@[simp] theorem touch_doRekey (s : State) (c : Current) (hm : subMask 4882432 m = true) (hs : Touch m s0 s) :
    Touch m s0 (doRekey s c).1 := by
  refine Touch.lift hm hs ?_
  clear hs hm
  have hs : Touch 4882432 s s := .refl _ _
  unfold doRekey
  (try dsimp only)
  repeat' (first | with_reducible assumption | (simp +contextual +decide (maxDischargeDepth := 99) [hs, hasBit, subMask]; done) | (simp +contextual +decide (maxDischargeDepth := 99) [hs, hk, hasBit, subMask]; done) | split | refine touch_foldl _ _ _ ?_ (fun _ _ hk => ?_))

@[simp] theorem touch_doOtpBurn (s : State) (c : Current) (hm : subMask 47252635665 m = true) (hs : Touch m s0 s) :
    Touch m s0 (doOtpBurn s c).1 := by
  refine Touch.lift hm hs ?_
  clear hs hm
  have hs : Touch 47252635665 s s := .refl _ _
  unfold doOtpBurn
  repeat' split
  all_goals simp +contextual +decide (maxDischargeDepth := 99) [hs, hasBit, subMask]

@[simp] theorem touch_doRollback (s : State) (hm : subMask 47252635665 m = true) (hs : Touch m s0 s) :
    Touch m s0 (doRollback s).1 := by
  refine Touch.lift hm hs ?_
  clear hs hm
  have hs : Touch 47252635665 s s := .refl _ _
  unfold doRollback
  (try dsimp only)
  repeat' (first | with_reducible assumption | (simp +contextual +decide (maxDischargeDepth := 99) [hs, hasBit, subMask]; done) | (simp +contextual +decide (maxDischargeDepth := 99) [hs, hk, hasBit, subMask]; done) | split | refine touch_foldl _ _ _ ?_ (fun _ _ hk => ?_))

@[simp] theorem touch_doFlashErase (s : State) (c : Current) (hm : subMask 0 m = true) (hs : Touch m s0 s) :
    Touch m s0 (doFlashErase s c).1 := by
  refine Touch.lift hm hs ?_
  clear hs hm
  have hs : Touch 0 s s := .refl _ _
  unfold doFlashErase
  (try dsimp only)
  repeat' (first | with_reducible assumption | (simp +contextual +decide (maxDischargeDepth := 99) [hs, hasBit, subMask]; done) | (simp +contextual +decide (maxDischargeDepth := 99) [hs, hk, hasBit, subMask]; done) | split | refine touch_foldl _ _ _ ?_ (fun _ _ hk => ?_))

@[simp] theorem touch_doFlashWrite (s : State) (c : Current) (hm : subMask 0 m = true) (hs : Touch m s0 s) :
    Touch m s0 (doFlashWrite s c).1 := by
  refine Touch.lift hm hs ?_
  clear hs hm
  have hs : Touch 0 s s := .refl _ _
  unfold doFlashWrite
  (try dsimp only)
  repeat' (first | with_reducible assumption | (simp +contextual +decide (maxDischargeDepth := 99) [hs, hasBit, subMask]; done) | (simp +contextual +decide (maxDischargeDepth := 99) [hs, hk, hasBit, subMask]; done) | split | refine touch_foldl _ _ _ ?_ (fun _ _ hk => ?_))

@[simp] theorem touch_doConfigSave (s : State) (hm : subMask 0 m = true) (hs : Touch m s0 s) :
    Touch m s0 (doConfigSave s).1 := by
  refine Touch.lift hm hs ?_
  clear hs hm
  have hs : Touch 0 s s := .refl _ _
  simp +decide (maxDischargeDepth := 99) [doConfigSave, hs, hasBit, subMask]

@[simp] theorem touch_doFlashRead (s : State) (c : Current) (hm : subMask 0 m = true) (hs : Touch m s0 s) :
    Touch m s0 (doFlashRead s c).1 := by
  refine Touch.lift hm hs ?_
  clear hs hm
  have hs : Touch 0 s s := .refl _ _
  unfold doFlashRead
  (try dsimp only)
  repeat' (first | with_reducible assumption | (simp +contextual +decide (maxDischargeDepth := 99) [hs, hasBit, subMask]; done) | (simp +contextual +decide (maxDischargeDepth := 99) [hs, hk, hasBit, subMask]; done) | split | refine touch_foldl _ _ _ ?_ (fun _ _ hk => ?_))

@[simp] theorem touch_doOp (s : State) (c : Current) (hm : subMask 4398046510075 m = true) (hs : Touch m s0 s) :
    Touch m s0 (doOp s c).1 := by
  refine Touch.lift hm hs ?_
  clear hs hm
  have hs : Touch 4398046510075 s s := .refl _ _
  unfold doOp
  repeat' split
  all_goals simp +contextual +decide (maxDischargeDepth := 99) [hs, hasBit, subMask]

@[simp] theorem touch_markLast (s : State) (n : Nat) (then_ : Nat) (hm : subMask 1048576 m = true) (hs : Touch m s0 s) :
    Touch m s0 (markLast s n then_) := by
  refine Touch.lift hm hs ?_
  clear hs hm
  have hs : Touch 1048576 s s := .refl _ _
  unfold markLast
  (try dsimp only)
  repeat' (first | with_reducible assumption | (simp +contextual +decide (maxDischargeDepth := 99) [hs, hasBit, subMask]; done) | (simp +contextual +decide (maxDischargeDepth := 99) [hs, hk, hasBit, subMask]; done) | split | refine touch_foldl _ _ _ ?_ (fun _ _ hk => ?_))

@[simp] theorem touch_netConfig (s : State) (p : Bytes) (hm : subMask 34361835520 m = true) (hs : Touch m s0 s) :
    Touch m s0 (netConfig s p) := by
  refine Touch.lift hm hs ?_
  clear hs hm
  have hs : Touch 34361835520 s s := .refl _ _
  simp +contextual +decide (maxDischargeDepth := 99) [netConfig, hs, hasBit, subMask]

@[simp] theorem touch_portConfig (s : State) (p : Bytes) (hm : subMask 34359738368 m = true) (hs : Touch m s0 s) :
    Touch m s0 (portConfig s p) := by
  refine Touch.lift hm hs ?_
  clear hs hm
  have hs : Touch 34359738368 s s := .refl _ _
  simp +decide (maxDischargeDepth := 99) [portConfig, hs, hasBit, subMask]

@[simp] theorem touch_afterReply (s : State) (c : Current) (st : Nat) (hm : subMask 51547734802 m = true) (hs : Touch m s0 s) :
    Touch m s0 (afterReply s c st) := by
  refine Touch.lift hm hs ?_
  clear hs hm
  have hs : Touch 51547734802 s s := .refl _ _
  unfold afterReply
  repeat' split
  all_goals simp +contextual +decide (maxDischargeDepth := 99) [hs, hasBit, subMask]

@[simp] theorem touch_answerOp (s : State) (c0 : Current) (hm : subMask 4398046510075 m = true) (hs : Touch m s0 s) :
    Touch m s0 (answerOp s c0) := by
  refine Touch.lift hm hs ?_
  clear hs hm
  have hs : Touch 4398046510075 s s := .refl _ _
  unfold answerOp
  (try dsimp only)
  repeat' (first | with_reducible assumption | (simp +contextual +decide (maxDischargeDepth := 99) [hs, hasBit, subMask]; done) | (simp +contextual +decide (maxDischargeDepth := 99) [hs, hk, hasBit, subMask]; done) | split | refine touch_foldl _ _ _ ?_ (fun _ _ hk => ?_))

@[simp] theorem touch_runReq (s : State) (c : Current) (hm : subMask 4398046510075 m = true) (hs : Touch m s0 s) :
    Touch m s0 (runReq s c) := by
  refine Touch.lift hm hs ?_
  clear hs hm
  have hs : Touch 4398046510075 s s := .refl _ _
  unfold runReq
  (try dsimp only)
  repeat' (first | with_reducible assumption | (simp +contextual +decide (maxDischargeDepth := 99) [hs, hasBit, subMask]; done) | (simp +contextual +decide (maxDischargeDepth := 99) [hs, hk, hasBit, subMask]; done) | split | refine touch_foldl _ _ _ ?_ (fun _ _ hk => ?_))

@[simp] theorem touch_secStep (s : State) (x1 : SecJob) (hm : subMask 4398046510075 m = true) (hs : Touch m s0 s) :
    Touch m s0 (secStep s x1) := by
  refine Touch.lift hm hs ?_
  clear hs hm
  have hs : Touch 4398046510075 s s := .refl _ _
  unfold secStep
  (try dsimp only)
  repeat' (first | with_reducible assumption | (simp +contextual +decide (maxDischargeDepth := 99) [hs, hasBit, subMask]; done) | (simp +contextual +decide (maxDischargeDepth := 99) [hs, hk, hasBit, subMask]; done) | split | refine touch_foldl _ _ _ ?_ (fun _ _ hk => ?_))

@[simp] theorem touch_secDrain (s : State) (n : Nat) (hm : subMask 4398046510075 m = true) (hs : Touch m s0 s) :
    Touch m s0 (secDrain s n) := by
  refine Touch.lift hm hs ?_
  clear hs hm
  have hs : Touch 4398046510075 s s := .refl _ _
  suffices key : ∀ b0, Touch 4398046510075 b0 s → Touch 4398046510075 b0 (secDrain s n) from key _ hs
  clear hs
  intro b0 hs
  induction n generalizing s with
  | zero => exact hs
  | succ n ih =>
    unfold secDrain
    (try dsimp only)
    repeat' (first | with_reducible assumption | (simp +contextual +decide (maxDischargeDepth := 99) [hs, ih, hasBit, subMask]; done) | split | (refine ih _ ?_) | (refine ih _ _ ?_) | (refine ih _ _ _ ?_) | refine touch_foldl _ _ _ ?_ (fun _ _ hk => ?_))

@[simp] theorem touch_secRun (s : State) (hm : subMask 4398046510075 m = true) (hs : Touch m s0 s) : Touch m s0 (secRun s) := by
  refine Touch.lift hm hs ?_
  clear hs hm
  have hs : Touch 4398046510075 s s := .refl _ _
  simp +decide (maxDischargeDepth := 99) [secRun, hs, hasBit, subMask]

@[simp] theorem touch_lateHostCause (s : State) (st : Nat) (op : Nat) (params : Bytes) (hm : subMask 8388608 m = true) (hs : Touch m s0 s) :
    Touch m s0 (lateHostCause s st op params) := by
  refine Touch.lift hm hs ?_
  clear hs hm
  have hs : Touch 8388608 s s := .refl _ _
  simp +decide (maxDischargeDepth := 99) [lateHostCause, hs, hasBit, subMask]

@[simp] theorem touch_turnAway (s : State) (c0 : Current) (st : Nat) (hm : subMask 4307156992 m = true) (hs : Touch m s0 s) :
    Touch m s0 (turnAway s c0 st) := by
  refine Touch.lift hm hs ?_
  clear hs hm
  have hs : Touch 4307156992 s s := .refl _ _
  simp +decide (maxDischargeDepth := 99) [turnAway, hs, hasBit, subMask]

@[simp] theorem touch_replyStatus (s : State) (q : Req) (auth : Bool) (params : Bytes) (hm : subMask 3145728 m = true) (hs : Touch m s0 s) :
    Touch m s0 (replyStatus s q auth params) := by
  refine Touch.lift hm hs ?_
  clear hs hm
  have hs : Touch 3145728 s s := .refl _ _
  simp +decide (maxDischargeDepth := 99) [replyStatus, hs, hasBit, subMask]

@[simp] theorem touch_handleReq (s : State) (q : Req) (hm : subMask 4398046510075 m = true) (hs : Touch m s0 s) :
    Touch m s0 (handleReq s q) := by
  refine Touch.lift hm hs ?_
  clear hs hm
  have hs : Touch 4398046510075 s s := .refl _ _
  unfold handleReq
  (try dsimp only)
  repeat' (first | with_reducible assumption | (simp +contextual +decide (maxDischargeDepth := 99) [hs, hasBit, subMask]; done) | (simp +contextual +decide (maxDischargeDepth := 99) [hs, hk, hasBit, subMask]; done) | split | refine touch_foldl _ _ _ ?_ (fun _ _ hk => ?_))

@[simp] theorem touch_spoiltReq (s : State) (q0 : Req) (hm : subMask 34362884096 m = true) (hs : Touch m s0 s) :
    Touch m s0 (spoiltReq s q0) := by
  refine Touch.lift hm hs ?_
  clear hs hm
  have hs : Touch 34362884096 s s := .refl _ _
  simp +decide (maxDischargeDepth := 99) [spoiltReq, hs, hasBit, subMask]

@[simp] theorem touch_readReq (s : State) (q0 : Req) (hm : subMask 4398046510075 m = true) (hs : Touch m s0 s) :
    Touch m s0 (readReq s q0) := by
  refine Touch.lift hm hs ?_
  clear hs hm
  have hs : Touch 4398046510075 s s := .refl _ _
  simp +decide (maxDischargeDepth := 99) [readReq, hs, hasBit, subMask]

@[simp] theorem touch_serveLoop (s : State) (x1 : Nat) (hm : subMask 4398046510075 m = true) (hs : Touch m s0 s) :
    Touch m s0 (serveLoop s x1) := by
  refine Touch.lift hm hs ?_
  clear hs hm
  have hs : Touch 4398046510075 s s := .refl _ _
  suffices key : ∀ b0, Touch 4398046510075 b0 s → Touch 4398046510075 b0 (serveLoop s x1) from key _ hs
  clear hs
  intro b0 hs
  induction x1 generalizing s with
  | zero => exact hs
  | succ n ih =>
    unfold serveLoop
    split
    · exact hs
    · split
      · exact hs
      · exact ih _ (by simp +contextual +decide (maxDischargeDepth := 99) [hs, hasBit, subMask])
========
Task requirements: Among the entries above, locate the lines containing "have hs : Touch 4307156992 s s := .refl _ _" and "theorem touch_serveLoop (s", and transcribe exactly those two lines and all lines between.

Task output:
  have hs : Touch 4307156992 s s := .refl _ _
  simp +decide (maxDischargeDepth := 99) [turnAway, hs, hasBit, subMask]

@[simp] theorem touch_replyStatus (s : State) (q : Req) (auth : Bool) (params : Bytes) (hm : subMask 3145728 m = true) (hs : Touch m s0 s) :
    Touch m s0 (replyStatus s q auth params) := by
  refine Touch.lift hm hs ?_
  clear hs hm
  have hs : Touch 3145728 s s := .refl _ _
  simp +decide (maxDischargeDepth := 99) [replyStatus, hs, hasBit, subMask]

@[simp] theorem touch_handleReq (s : State) (q : Req) (hm : subMask 4398046510075 m = true) (hs : Touch m s0 s) :
    Touch m s0 (handleReq s q) := by
  refine Touch.lift hm hs ?_
  clear hs hm
  have hs : Touch 4398046510075 s s := .refl _ _
  unfold handleReq
  (try dsimp only)
  repeat' (first | with_reducible assumption | (simp +contextual +decide (maxDischargeDepth := 99) [hs, hasBit, subMask]; done) | (simp +contextual +decide (maxDischargeDepth := 99) [hs, hk, hasBit, subMask]; done) | split | refine touch_foldl _ _ _ ?_ (fun _ _ hk => ?_))

@[simp] theorem touch_spoiltReq (s : State) (q0 : Req) (hm : subMask 34362884096 m = true) (hs : Touch m s0 s) :
    Touch m s0 (spoiltReq s q0) := by
  refine Touch.lift hm hs ?_
  clear hs hm
  have hs : Touch 34362884096 s s := .refl _ _
  simp +decide (maxDischargeDepth := 99) [spoiltReq, hs, hasBit, subMask]

@[simp] theorem touch_readReq (s : State) (q0 : Req) (hm : subMask 4398046510075 m = true) (hs : Touch m s0 s) :
    Touch m s0 (readReq s q0) := by
  refine Touch.lift hm hs ?_
  clear hs hm
  have hs : Touch 4398046510075 s s := .refl _ _
  simp +decide (maxDischargeDepth := 99) [readReq, hs, hasBit, subMask]

@[simp] theorem touch_serveLoop (s : State) (x1 : Nat) (hm : subMask 4398046510075 m = true) (hs : Touch m s0 s) :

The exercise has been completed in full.